Oh my goodness how cute! I want an elop so bad now, after hearing how playful they are! They are adorable


----------



## buns2luv (Mar 16, 2011)

Adorable!!


----------



## mistyjr (Mar 16, 2011)

awwe, they are cute


----------



## Jashaira (Mar 16, 2011)

Very cute buns there. Love Elop faces you just want to kiss there little noses.


----------



## Jynxie (Mar 16, 2011)

Those are SO cute.

I d'awwwwed all over the place.
I love their giant ears.


----------



## TinysMom (Mar 16, 2011)

Elops rock!


----------



## wabbitmom12 (Mar 16, 2011)

WHAT TINYSMOM SAID!


----------



## Sweetie (Mar 17, 2011)

ADORABLE!


----------



## Kipcha (Mar 17, 2011)

Adding them to my bunny napping list. Check!

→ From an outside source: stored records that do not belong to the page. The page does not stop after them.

theorem State.writeReg_of_readOnly (s : State) {r : Reg} (h : r.readOnly = true) (v : Word) :
    s.writeReg r v = .next s := by
  cases r with
  | hostArg | hostCmd | ctrlArg | ctrlCmd | buf k => cases h
  | _ => rfl

/-- Settles O26: the offsets listed are those of the table's read-only registers and of its command registers. -/
theorem readOnlyWritesIgnored : Obligations.ReadOnlyWritesIgnored := by
  intro s m off v hbase
  refine ⟨fun hcmd => ?_, fun hro => ?_⟩
  · obtain ⟨p, rfl⟩ : ∃ p, off = cmdOffset p := by
      rcases List.mem_pair.1 hcmd with rfl | rfl
      exacts [⟨.host, rfl⟩, ⟨.ctrl, rfl⟩]
    cases p with
    | host => exact State.busAccess_read_entry (r := .hostCmd) m hbase (by decide)
    | ctrl => exact State.busAccess_read_entry (r := .ctrlCmd) m hbase (by decide)
  · have hmem : off ∈ (regTable.filter (·.2.readOnly)).map Prod.fst := hro
    obtain ⟨⟨_, r⟩, hentry, rfl⟩ := List.mem_map.1 hmem
    obtain ⟨hentry, hreadOnly⟩ := List.mem_filter.1 hentry
    rw [State.busAccess_write_entry m v hbase hentry, s.writeReg_of_readOnly hreadOnly]

/-- OSC_BOUND reads as 1 or 0. -/
theorem State.readReg_oscBound (s : State) : s.readReg .oscBound = if s.osc.bound = true then 1 else 0 := by
  unfold State.readReg
  cases s.osc.bound <;> rfl

/-- Settles O59: the pairs listed are the table's, each register at its value. -/
theorem registerReadsReturnTheirState : Obligations.RegisterReadsReturnTheirState := by
  intro s m off w hbase hlisted
  rw [← s.readReg_oscBound] at hlisted
  have hmem : (off, w) ∈ regTable.map fun e => (e.1, s.readReg e.2) := hlisted
  obtain ⟨⟨_, r⟩, hentry, heq⟩ := List.mem_map.1 hmem
  cases heq
  exact State.busAccess_read_entry m hbase hentry

/-! ### Rejected accesses (R74) -/

/-- An access that is not 32 bits wide, is misaligned or reaches no mapped offset has no target. -/
theorem BusAccess.target_eq_none {p : Params} {a : BusAccess}
    (h : a.width ≠ 32 ∨ a.addr % 4 ≠ 0 ∨ regAt p (a.addr - p.base) = none) : a.target p = none := by
  by_contra hsome
  obtain ⟨r, hr⟩ := Option.ne_none_iff_exists'.1 hsome
  obtain ⟨-, hwidth, halign, hreg⟩ := BusAccess.target_eq_some.1 hr
  rcases h with h | h | h
  · exact h hwidth
  · exact h halign
  · cases h.symm.trans hreg

/-- An access without a target is not held. -/
theorem State.held_eq_false_of_target {s : State} {a : BusAccess} (m : Port) (h : a.target s.params = none) :
    s.held m a = false := by
  have hwaits : a.waitsForBlock s.params = false := by
    rw [Bool.eq_false_iff, ne_eq, BusAccess.waitsForBlock_iff, h]
    simp
  cases m with
  | host => rw [State.held, hwaits, Bool.and_false]
  | ctrl => rfl

/-- Settles O25: a rejected access has no target. -/
theorem rejectedAccessOnlyFlags : Obligations.RejectedAccessOnlyFlags := by
  intro s m addr width v hin hrejected
  have hwrite : (BusAccess.write addr width v).target s.params = none := BusAccess.target_eq_none hrejected
  have hread : (BusAccess.read addr width).target s.params = none := BusAccess.target_eq_none hrejected
  refine ⟨?_, ?_, State.held_eq_false_of_target m hwrite, State.held_eq_false_of_target m hread⟩
  · simp only [State.busAccess, BusAccess.addr, hin, hwrite, if_true]
    rfl
  · simp only [State.busAccess, BusAccess.addr, hin, hread, if_true]
    rfl

/-! ### Accesses to BUF (R72, R73, R77) -/

section Buf
variable {p : Params} {s : State} {k : Nat}

/-- An aligned 32-bit access at `BUF[k]` reaches it. -/
theorem BusAccess.target_buf (hp : p.Legal) (hk : k < p.bufRamWords) {a : BusAccess}
    (ha : a.addr = p.base + 0x1000 + 4 * k) (hw : a.width = 32) :
    inWindow p a.addr = true ∧ a.target p = some (.buf k) := by
  obtain ⟨-, ⟨-, hwords⟩, -, -, -, hbase⟩ := hp
  have hreg : regAt p (0x1000 + 4 * k) = some (.buf k) := by
    have hword : (0x1000 + 4 * k - 0x1000) / 4 = k := by omega
    exact regAt_eq_some.2 (.inr ⟨by omega, by omega, by rw [hword]⟩)
  rw [← hreg]
  exact BusAccess.target_of_offset (by omega) hw (by omega) (by omega) (by omega)

theorem State.busAccess_write_buf (m : Port) (v : Word) (hp : s.params.Legal) (hk : k < s.params.bufRamWords) :
    s.busAccess m (.write (s.params.base + 0x1000 + 4 * k) 32 v) = .next (s.bufWrite k v) := by
  obtain ⟨hin, htarget⟩ :=
    BusAccess.target_buf (a := .write (s.params.base + 0x1000 + 4 * k) 32 v) hp hk rfl rfl
  simp only [State.busAccess, hin, htarget, if_true]
  rfl

theorem State.busAccess_read_buf (m : Port) (hp : s.params.Legal) (hk : k < s.params.bufRamWords) :
    s.busAccess m (.read (s.params.base + 0x1000 + 4 * k) 32) = .next (s.answer m (s.bufRead k)) := by
  obtain ⟨hin, htarget⟩ := BusAccess.target_buf (a := .read (s.params.base + 0x1000 + 4 * k) 32) hp hk rfl rfl
  simp only [State.busAccess, hin, htarget, if_true]
  rfl

/-- A write to BUF changes BUF only. -/
theorem State.bufWrite_eq (s : State) (k : Nat) (v : Word) :
    s.bufWrite k v = { s with buf := (s.bufWrite k v).buf } := by
  unfold State.bufWrite
  split <;> rfl

/-- The four bytes of `BUF[k]` after a write to it are the word's, low byte first. -/
theorem State.bufByte_bufWrite_inside (hk : k < s.params.bufRamWords) (v : Word) {i : Nat} (hi : i < 4) :
    (s.bufWrite k v).bufByte (bufAddr s.params k + i) = v.extractLsb' (8 * i) 8 := by
  rw [State.bufWrite, if_pos hk, State.bufByte, Memory.read_writeWord]
  interval_cases i <;> simp

end Buf

/-- Settles O27: the access is `State.bufWrite`, whose laws give what is read afterwards. -/
theorem bufWriteThenRead : Obligations.BufWriteThenRead := by
  intro s m k v hp hk
  have hparams : (s.bufWrite k v).params = s.params := s.bufWrite_params k v
  have hread : ∀ j < s.params.bufRamWords, (s.bufWrite k v).busAccess m (.read (s.params.base + 0x1000 + 4 * j) 32) =
      .next ((s.bufWrite k v).answer m ((s.bufWrite k v).bufRead j)) := by
    intro j hj
    rw [← hparams] at hp hj ⊢
    exact State.busAccess_read_buf m hp hj
  refine ⟨s.bufWrite k v, State.busAccess_write_buf m v hp hk, s.bufWrite_eq k v, fun i hi => ?_, fun a ha => ?_, ?_,
    fun j hj hne => ?_⟩
  · exact State.bufByte_bufWrite_inside hk v hi
  · exact s.bufByte_bufWrite_outside k v ha
  · rw [hread k hk, s.bufRead_bufWrite_same hk]
  · rw [hread j hj, s.bufRead_bufWrite_ne hne.symm]

/-! ### The accesses that wait for a block (R80, R321) -/

section Targets
variable {p : Params} {a : BusAccess}

/-- A register of the window that has one offset is reached there alone. -/
theorem BusAccess.target_eq_register {off : Nat} {r : Reg} (hbase : p.base % 4 = 0) (hentry : (off, r) ∈ regTable)
    (hunique : ∀ {o}, regTable.lookup o = some r → o = off) :
    a.target p = some r ↔ a.addr = p.base + off ∧ a.width = 32 := by
  obtain ⟨hlookup, halign, hlt⟩ := regTable_entry _ hentry
  constructor
  · intro h
    obtain ⟨⟨hle, -⟩, hwidth, -, hreg⟩ := BusAccess.target_eq_some.1 h
    rcases regAt_eq_some.1 hreg with ⟨-, hat⟩ | ⟨-, -, rfl⟩
    · have := hunique hat
      exact ⟨by omega, hwidth⟩
    · exact (regTable_lookup_ne_buf hlookup).elim
  · rintro ⟨haddr, hwidth⟩
    obtain ⟨-, htarget⟩ := BusAccess.target_of_offset haddr hwidth hbase halign (by omega)
    exact htarget.trans (regAt_of_mem_regTable hentry)

/-- `BUF[k]` is reached at its four bytes' first address alone. -/
theorem BusAccess.target_eq_buf {k : Nat} (hp : p.Legal) :
    a.target p = some (.buf k) ↔ k < p.bufRamWords ∧ a.addr = p.base + 0x1000 + 4 * k ∧ a.width = 32 := by
  constructor
  · intro h
    obtain ⟨⟨hle, -⟩, hwidth, halign, hreg⟩ := BusAccess.target_eq_some.1 h
    obtain ⟨-, -, -, -, -, hbase⟩ := hp
    rcases regAt_eq_some.1 hreg with ⟨-, hat⟩ | ⟨hge, hlt, hk⟩
    · exact (regTable_lookup_ne_buf hat).elim
    · cases hk
      exact ⟨hlt, by omega, hwidth⟩
  · rintro ⟨hk, haddr, hwidth⟩
    obtain ⟨-, htarget⟩ := BusAccess.target_buf hp hk haddr hwidth
    exact htarget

Sooooo adorable~~ If I wasn't in over my head with bunnies already, it would be tempting to look into an e-lop, but alas, I can only handle so many~~


----------



## Nela (Mar 17, 2011)

Lol too cute!


----------



## CiaraPatricia (Mar 17, 2011)

They're so adorable  I'd love some of them some day, they're just so so cute!


----------



## lyndor (Mar 17, 2011)

Awwwwww the one with the cat is amusing!


----------



## Nancy McClelland (Mar 17, 2011)

veeeeeeeery cuuuuuuuuuuuute! What is it with rabbits and shoes?


----------



## Bluesmaven (Mar 17, 2011)

so precious!!!!!!!!!!!!!!


----------



## GorbyJobRabbits (Mar 17, 2011)

*Nancy McClelland wrote: *


> veeeeeeeery cuuuuuuuuuuuute! What is it with rabbits and shoes?



it's like allll young animals have a fascination with shoes for some reason. These two had to check EVERYTHING out. Im' 100% positive there is no where in this house they haven't searched.


----------



## youngcrazycatwoman (Mar 19, 2011)

The photo with the cat is absolutely adorable.


----------



## PickleJuice (Mar 22, 2011)

ELops are my favorite! Love Love Love these pics!!!


----------



## jujub793 (Mar 22, 2011)

super cute!!!:inlove:


----------



## pet_lover48 (Mar 22, 2011)

Wow, they are so cute, especially that first pic! 

I'd love to have eventually have an Elop myself.


----------



## rtvarnell (Mar 23, 2011)

I sit and wait for my new elop. Just few more days till she is ready to leave her mama.


----------